The Abode of the Buddhas
The Abode of the Buddhas
I decided to spend one free and easy day in Yogjakarta without any fixed plans. I wanted some time to wander around the city and absorb the soul of Jogja.
Yesterday was tiring because I had to trek up the Borobudur temple and also managed to squeeze in a visit to the kraton (not forgetting Taman Sari, or Water Castle).
Being a fan of Buddhism myself, I find the Borobudur a magnificent piece of structure. There are ten levels that make up this 3-D mandala construction, soaring from a base that measures almost 1 hectare to an apex filled with ponderous stupas staring into the lush-green hills and plains of Central Java.
Borobudur is certainly one of the treasures of the world, in the ranks of Angkor Wat and perhaps the Machu Pichu. It is a comic-book carved in stone: starting from events leading to the birth of Gautama Buddha, to his ultimate Enlightenment. I imagine the carvers who worked on the stone embarking on a spiritual quest of karma yoga themselves as they slowly trace the life of the Buddha all the way up the ten levels.
Its entire perimeter is lined with stone relief panels, each depicting an episode in the Buddha's life, punctuated by statues of serene-faced Buddhas in different meditative poses--some headless from the ravages of time and vandals. One cannot help but admire the enormous religious dedication of the people from this bygone era. Imagine the tons of stones that had to be laboriously hauled up the hill to be carved in majestic intricacy. It is a feat that defies imagination.
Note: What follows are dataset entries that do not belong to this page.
/-! ### `LD [I], Vx` where it does not fault -/

/-- `LD [I], Vx` to writable bytes with room to advance: its stores, and pc two further (R116). -/
theorem exec_storeRegs {s : State} {x : RegIdx} (hdata : dataAccessible s (.storeRegs x)) (hadv : s.CanAdvance 2) :
    exec (.storeRegs x) s =
      .next { effect (.storeRegs x) s with pc := BitVec.ofNat 16 (s.pc.toNat + 2) } := by
  have hw : ∀ k, k < (s.regsUpTo x).length → Writable (effectiveAddress s k) := fun k hk =>
    hdata k (by rw [State.length_regsUpTo] at hk; omega)
  have hno : ownFault (.storeRegs x) s = none := faultOf_storeBytes_of_accessible hw
  rw [exec_of_no_ownFault (by simp) hno]
  exact finish_of_valid hadv _ s

/-- R116: byte I + r reads as Vr after `LD [I], Vx`. -/
theorem read_effect_storeRegs {s : State} {x r : RegIdx} (hwf : s.mem.wf = true)
    (hdata : dataAccessible s (.storeRegs x)) (hr : r ≤ x) :
    (effect (.storeRegs x) s).mem.read (effectiveAddress s r.val) = s.reg r := by
  have hlen := s.length_regsUpTo x
  have hfit : effectiveAddress s 0 + (s.regsUpTo x).length ≤ Config.memSize :=
    le_memSize_of_writable (by omega) fun k hk => hdata k (by omega)
  have hbyte : (s.regsUpTo x)[r.val]? = some (s.reg r) := (s.getElem?_regsUpTo x r).trans (if_pos hr)
  have hoffset : effectiveAddress s r.val = effectiveAddress s 0 + r.val := rfl
  have hle : r.val ≤ x.val := hr
  show (s.mem.writeBytes (effectiveAddress s 0) (s.regsUpTo x)).read _ = _
  rw [Memory.read_writeBytes hwf hfit, hoffset, if_pos (by omega), Nat.add_sub_cancel_left, List.getD_eq_getElem?_getD,
    hbyte, Option.getD_some]

/-- Settles O43: the state `LD [I], Vx` answers still runs with a `STEP` next, and the word at its pc is made of the two
bytes just stored there. -/
theorem storedInstructionRunsNext : Obligations.StoredInstructionRunsNext := by
  intro s x k i hk16 hwf hdata hadv hnext hrun hkx haddr hdec
  refine ⟨_, exec_storeRegs hdata hadv, ?_⟩
  set t : State := { effect (.storeRegs x) s with pc := BitVec.ofNat 16 (s.pc.toNat + 2) }
  have hpc : t.pc.toNat = effectiveAddress s k.val := (toNat_pc_of_canAdvance hadv).trans haddr.symm
  have hroom : t.pc.toNat ≤ 0xFFE := by
    have hlast : effectiveAddress s k.val + 1 ≤ 0xFFF := (hdata (k.val + 1) hkx).1
    omega
  have hhigh : t.mem.read (effectiveAddress s k.val) = s.reg k :=
    read_effect_storeRegs hwf hdata (Fin.le_def.mpr (by omega))
  have hlow : t.mem.read (effectiveAddress s k.val + 1) = s.reg ⟨k.val + 1, hk16⟩ :=
    read_effect_storeRegs (r := ⟨k.val + 1, hk16⟩) hwf hdata hkx
  have hword : wordAt t.mem t.pc.toNat = bytesToWord (s.reg k) (s.reg ⟨k.val + 1, hk16⟩) := by
    rw [hpc, wordAt, hhigh, hlow]
  exact stepRunsTheDecodedInstruction t i hnext hrun hroom (hword ▸ hdec)

end Sys2Proof.Machine
end

section
/-! PROOFS. The fields of an encoded word and the words built from fields, format by format (spec/30_encoding.md R52,
R53). -/

namespace Sys2Proof

/-- The test of families 5 and 9 on the last nibble. -/
theorem fieldN_eq_zero_iff (w : Word) : fieldN w = 0x0#4 ↔ w.toNat % 16 = 0 := by
  rw [← BitVec.toNat_inj, fieldN_toNat, BitVec.toNat_ofNat, Nat.zero_mod]

/-! ### The fields of an encoded word are the operands -/

theorem fieldNNN_encodeNNN {bits : Word} (nnn : BitVec 12) (h : bits.toNat ≤ 0xF000 ∧ bits.toNat % 4096 = 0) :
    fieldNNN (encodeNNN bits nnn) = nnn := by
  apply BitVec.eq_of_toNat_eq
  rw [fieldNNN_toNat, encodeNNN_toNat bits nnn h.1]; omega

theorem fieldX_encodeXNN {bits : Word} (x : RegIdx) (nn : Byte) (h : bits.toNat ≤ 0xF000 ∧ bits.toNat % 4096 = 0) :
    fieldX (encodeXNN bits x nn) = x := by
  apply Fin.ext
  rw [fieldX_val, encodeXNN_toNat bits x nn h.1]; omega

theorem fieldNN_encodeXNN {bits : Word} (x : RegIdx) (nn : Byte) (h : bits.toNat ≤ 0xF000 ∧ bits.toNat % 4096 = 0) :
    fieldNN (encodeXNN bits x nn) = nn := by
  apply BitVec.eq_of_toNat_eq
  rw [fieldNN_toNat, encodeXNN_toNat bits x nn h.1]; omega

theorem fieldX_encodeXY {bits : Word} (x y : RegIdx) (h : bits.toNat ≤ 0xF00F ∧ bits.toNat % 4096 < 16) :
    fieldX (encodeXY bits x y) = x := by
  apply Fin.ext
  rw [fieldX_val, encodeXY_toNat bits x y h.1]; omega

theorem fieldY_encodeXY {bits : Word} (x y : RegIdx) (h : bits.toNat ≤ 0xF00F ∧ bits.toNat % 4096 < 16) :
    fieldY (encodeXY bits x y) = y := by
  apply Fin.ext
  rw [fieldY_val, encodeXY_toNat bits x y h.1]; omega

theorem fieldX_encodeXYN {bits : Word} (x y : RegIdx) (n : BitVec 4)
    (h : bits.toNat ≤ 0xF000 ∧ bits.toNat % 4096 = 0) : fieldX (encodeXYN bits x y n) = x := by
  apply Fin.ext
  rw [fieldX_val, encodeXYN_toNat bits x y n h.1]; omega

theorem fieldY_encodeXYN {bits : Word} (x y : RegIdx) (n : BitVec 4)
    (h : bits.toNat ≤ 0xF000 ∧ bits.toNat % 4096 = 0) : fieldY (encodeXYN bits x y n) = y := by
  apply Fin.ext
  rw [fieldY_val, encodeXYN_toNat bits x y n h.1]; omega

theorem fieldN_encodeXYN {bits : Word} (x y : RegIdx) (n : BitVec 4)
    (h : bits.toNat ≤ 0xF000 ∧ bits.toNat % 4096 = 0) : fieldN (encodeXYN bits x y n) = n := by
  apply BitVec.eq_of_toNat_eq
  rw [fieldN_toNat, encodeXYN_toNat bits x y n h.1]; omega

theorem fieldX_encodeXF {bits : Word} (x : RegIdx) (h : bits.toNat ≤ 0xF0FF ∧ bits.toNat % 4096 < 256) :
    fieldX (encodeXF bits x) = x := by
  apply Fin.ext
  rw [fieldX_val, encodeXF_toNat bits x h.1]; omega

/-! ### A covered word is built from its own fields -/

theorem encodeNNN_fields {bits w : Word} (h : OpcodeRow.covers ⟨bits, 0xF000#16⟩ w = true) :
    encodeNNN bits (fieldNNN w) = w := by
  rw [covers_F000] at h
  apply BitVec.eq_of_toNat_eq
  rw [encodeNNN_toNat bits _ (by omega), fieldNNN_toNat]; omega

theorem encodeXNN_fields {bits w : Word} (h : OpcodeRow.covers ⟨bits, 0xF000#16⟩ w = true) :
    encodeXNN bits (fieldX w) (fieldNN w) = w := by
  rw [covers_F000] at h
  apply BitVec.eq_of_toNat_eq
  rw [encodeXNN_toNat bits _ _ (by omega), fieldX_val, fieldNN_toNat]; omega

theorem encodeXYN_fields {bits w : Word} (h : OpcodeRow.covers ⟨bits, 0xF000#16⟩ w = true) :
    encodeXYN bits (fieldX w) (fieldY w) (fieldN w) = w := by
  rw [covers_F000] at h
  apply BitVec.eq_of_toNat_eq
  rw [encodeXYN_toNat bits _ _ _ (by omega), fieldX_val, fieldY_val, fieldN_toNat]; omega

theorem encodeXY_fields {bits w : Word} (h : OpcodeRow.covers ⟨bits, 0xF00F#16⟩ w = true) :
    encodeXY bits (fieldX w) (fieldY w) = w := by
  rw [covers_F00F] at h
  apply BitVec.eq_of_toNat_eq
  rw [encodeXY_toNat bits _ _ (by omega), fieldX_val, fieldY_val]; omega

theorem encodeXF_fields {bits w : Word} (h : OpcodeRow.covers ⟨bits, 0xF0FF#16⟩ w = true) :
    encodeXF bits (fieldX w) = w := by
  rw [covers_F0FF] at h
  apply BitVec.eq_of_toNat_eq
  rw [encodeXF_toNat bits _ (by omega), fieldX_val]; omega

/-- The mask 0xFFFF of `CLS` and `RET` leaves no bit free. -/
theorem eq_bits_of_covers_FFFF {bits w : Word} (h : OpcodeRow.covers ⟨bits, 0xFFFF#16⟩ w = true) : w = bits := by
  simp only [OpcodeRow.covers, beq_iff_eq] at h
  rw [← h]; exact (BitVec.and_allOnes (x := w)).symm

/-! ### The opcode of a covered word: its fixed fields are its row's -/

/-- Every mask of R56 fixes the family. -/
theorem fieldFam_row_mask (i : Instr) : fieldFam i.row.mask = 0xF#4 := by
  cases i <;> simp [Instr.row, fieldFam]

theorem family_of_covers {i : Instr} {w : Word} (h : i.row.covers w = true) :
    w.toNat / 4096 = i.row.bits.toNat / 4096 := by
  simp only [OpcodeRow.covers, beq_iff_eq] at h
  have hfam : fieldFam w = fieldFam i.row.bits :=
    calc fieldFam w
      _ = fieldFam w &&& fieldFam i.row.mask := by
        rw [fieldFam_row_mask]; exact (BitVec.and_allOnes (x := fieldFam w)).symm
      _ = fieldFam (w &&& i.row.mask) := BitVec.extractLsb'_and.symm
      _ = fieldFam i.row.bits := by rw [h]
  rw [← fieldFam_toNat, hfam, fieldFam_toNat]

theorem nibble_of_covers_F00F {bits w : Word} (h : OpcodeRow.covers ⟨bits, 0xF00F#16⟩ w = true) :
    w.toNat % 16 = bits.toNat % 16 := by
  rw [covers_F00F] at h; omega

theorem lowByte_of_covers_F0FF {bits w : Word} (h : OpcodeRow.covers ⟨bits, 0xF0FF#16⟩ w = true) :
    w.toNat % 256 = bits.toNat % 256 := by
  rw [covers_F0FF] at h; omega

end Sys2Proof
end

section
/-! PROOFS. Decoder, encoder and opcode table agree (spec/30_encoding.md R52 to R58). The link between the three is the
instruction of a given row whose operands are the fields of a given word: a word that a row covers decodes to it. -/

namespace Sys2Proof
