-- ==== Sys2Proof/Machine/PayloadAssembler.lean ====
section
/-! DEFINITION. Stage 5, the Payload Assembler (45_payload_assembler.md), with the payload's index map
(R52). -/

namespace Sys2Proof.Machine

/-- `assemble_write(y)` (R181): the byte goes to offset `wr_ptr`, which then increases. There is no
answer when the record is full, which R181's precondition excludes. -/
def assembleWrite (y : Byte) (a : AsmState) : Option AsmState :=
  if h : a.wrPtr.val < 1987 then
    match memWrite a.record a.wrPtr.val y with
    | none => none
    | some m => some { record := m, wrPtr := ⟨a.wrPtr.val + 1, by omega⟩ }
  else none

/-- The offset of data byte `j` of message `m` (R51); `j = 30` is the checksum's. -/
def msgOff (m j : Nat) : Nat := 2 + Config.msgSize * m + j

/-- `chk(m)`: the sum of a message's 30 data bytes modulo 256 (R183). -/
def chk (r : Memory) (m : Nat) : Byte :=
  BitVec.ofNat 8 ((List.range Config.msgData).map fun j => (Memory.read r (msgOff m j)).toNat).sum

/-- `valid_fn(rec)`: the marker, the terminator and all 64 checksums (R182). -/
def validFn (r : Memory) : Bool :=
  Memory.read r 0 == Config.marker0 && Memory.read r 1 == Config.marker1 &&
  Memory.read r 1986 == Config.term &&
  (List.range Config.msgCount).all fun m => Memory.read r (msgOff m Config.msgData) == chk r m

/-- `pay_off(i)`: the record offset of payload byte `i` (R52). -/
def payOff (i : Nat) : Nat := 2 + 31 * (i / 30) + i % 30

/-- `extract()`: the 1920 payload bytes in order (R184). -/
def extract (r : Memory) : List Byte :=
  (List.range Config.payloadSize).map fun i => Memory.read r (payOff i)

end Sys2Proof.Machine
end

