/-- Settles O50: `rem` is at least 1, so a byte 0xFF is counted, and any other byte reloads `LEAD_LEN`. -/
theorem leaderByteRule : Obligations.LeaderByteRule := by
  intro p y sy a hp hphase hpos
  have hrem : sy.rem ≠ 0#16 := mt rem_toNat_zero_iff.2 (Nat.pos_iff_ne_zero.1 hpos)
  by_cases hy : y = 0xFF#8
  · subst hy
    have hsub : (sy.rem - 1#16).toNat = sy.rem.toNat - 1 := rem_sub_one_toNat hrem
    have hlast : sy.rem - 1#16 = 0#16 ↔ sy.rem.toNat = 1 := by
      rw [← rem_toNat_zero_iff, hsub]
      omega
    exact ⟨_, syncSubmit_of_seekLeader_allOnes hphase hrem p a, rfl, rfl, fun _ => hsub,
      fun _ hone => if_pos (hlast.2 hone), fun _ hmore => if_neg (mt hlast.1 hmore.ne'),
      fun hne => absurd rfl hne⟩
  · exact ⟨_, syncSubmit_of_seekLeader_ne hphase hy p a, rfl, rfl, fun heq => absurd heq hy,
      fun heq => absurd heq hy, fun heq => absurd heq hy, fun _ => ⟨rfl, leadRem_toNat hp⟩⟩

/-! ### Runs of 0xFF -/

/-- The bytes after those taken start from where they end. -/
theorem submitBytes_append {p : Params} {ys : List Byte} {sy sy' : SyncState} {a a' : AsmState}
    (h : submitBytes p ys sy a = .ok (sy', a')) (zs : List Byte) :
    submitBytes p (ys ++ zs) sy a = submitBytes p zs sy' a' := by
  induction ys generalizing sy a with
  | nil => cases h; rfl
  | cons y ys ih =>
    cases hr : syncSubmit p y sy a with
    | error e => rw [submitBytes, hr] at h; cases h
    | ok r =>
      rw [submitBytes_cons_of_ok hr] at h
      rw [List.cons_append, submitBytes_cons_of_ok hr, ih h]

/-- `rem` counts down exactly, whatever number from 1 it holds. -/
theorem ofNat_succ_sub_one (m : Nat) : BitVec.ofNat 16 (m + 1) - 1#16 = BitVec.ofNat 16 m := by
  rw [BitVec.ofNat_add, BitVec.add_sub_cancel]

theorem ofNat_ne_zero {m : Nat} (hpos : 0 < m) (hfits : m < 2 ^ 16) : BitVec.ofNat 16 m ≠ 0#16 := by
  intro h
  have hzero := congrArg BitVec.toNat h
  rw [BitVec.toNat_ofNat, Nat.mod_eq_of_lt hfits] at hzero
  exact hpos.ne' hzero

/-- While more than one byte is needed, each 0xFF lowers `rem` by one (R162). -/
theorem submitBytes_leader (p : Params) (a : AsmState) {n m : Nat} (hn : n < m) (hm : m < 2 ^ 16) :
    submitBytes p (List.replicate n 0xFF#8) { phase := .seekLeader, rem := BitVec.ofNat 16 m } a =
      .ok ({ phase := .seekLeader, rem := BitVec.ofNat 16 (m - n) }, a) := by
  induction n generalizing m with
  | zero => rfl
  | succ n ih =>
    obtain ⟨m, rfl⟩ := Nat.exists_eq_succ_of_ne_zero (Nat.ne_of_gt (Nat.zero_lt_of_lt hn))
    have hfirst := syncSubmit_of_seekLeader_allOnes
      (sy := { phase := .seekLeader, rem := BitVec.ofNat 16 (m + 1) }) rfl
      (ofNat_ne_zero (Nat.succ_pos m) hm) p a
    have hmore : BitVec.ofNat 16 m ≠ 0#16 := ofNat_ne_zero (by omega) (by omega)
    rw [ofNat_succ_sub_one, if_neg hmore] at hfirst
    rw [List.replicate_succ, submitBytes_cons_of_ok hfirst, ih (by omega) (by omega),
      Nat.succ_sub_succ]

/-- Settles O51: `rem` is 1 after `LEAD_LEN - 1` bytes, the next one starts the stream, and any other byte
before it starts the leader again. -/
theorem leaderTakesItsFullLength : Obligations.LeaderTakesItsFullLength := by
  intro p a n y hp
  obtain ⟨-, -, ⟨hpos, hmax⟩, -⟩ := Params.legal_iff.1 hp
  have hrun : ∀ k, k < p.leadLen →
      submitBytes p (List.replicate k 0xFF) { phase := .seekLeader, rem := leadRem p } a =
        .ok ({ phase := .seekLeader, rem := BitVec.ofNat 16 (p.leadLen - k) }, a) :=
    fun k hk => submitBytes_leader p a hk (by omega)
  refine ⟨hrun n, ?full, fun hn hy => ?restart⟩
  case full =>
    have hlast : p.leadLen = (p.leadLen - 1) + 1 := (Nat.sub_add_cancel hpos).symm
    have hone : p.leadLen - (p.leadLen - 1) = 1 := by omega
    rw [hlast, List.replicate_succ', submitBytes_append (hrun _ (by omega)), hone]
    rfl
  case restart =>
    rw [submitBytes_append (hrun n hn), submitBytes_cons_of_ok (syncSubmit_of_seekLeader_ne rfl hy p a)]
    rfl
The weather yesterday was as hot as it could be with azure skies and a bright-hot sun which brought out the sculptures in their full glory. I paid for an official guide, a Pak Suyono, who has been doing this job for the past 30 years. He knew every stone panel like the back of his hand and showed me the best spots to take photos. He was worth every rupiah (30K) that I paid for his services.
The bell-like stupas at the top of the complex was beautiful in their regularity and simplicity--one feels like lingering there forever, among the stupendous beauty that is this symphony of stones.
When I finally descended from the temple, I was sunburned and exhausted. It had taken me a mere 13 hours starting from the Gambir train station in Jakarta to reach this Abode of the Buddhas, in the bosom of mystical Java. But the path towards Nirvana,symbolically represented by the clockwise trek up the structure, is an infinitely tougher one--one that will take perhaps many many more lifetimes.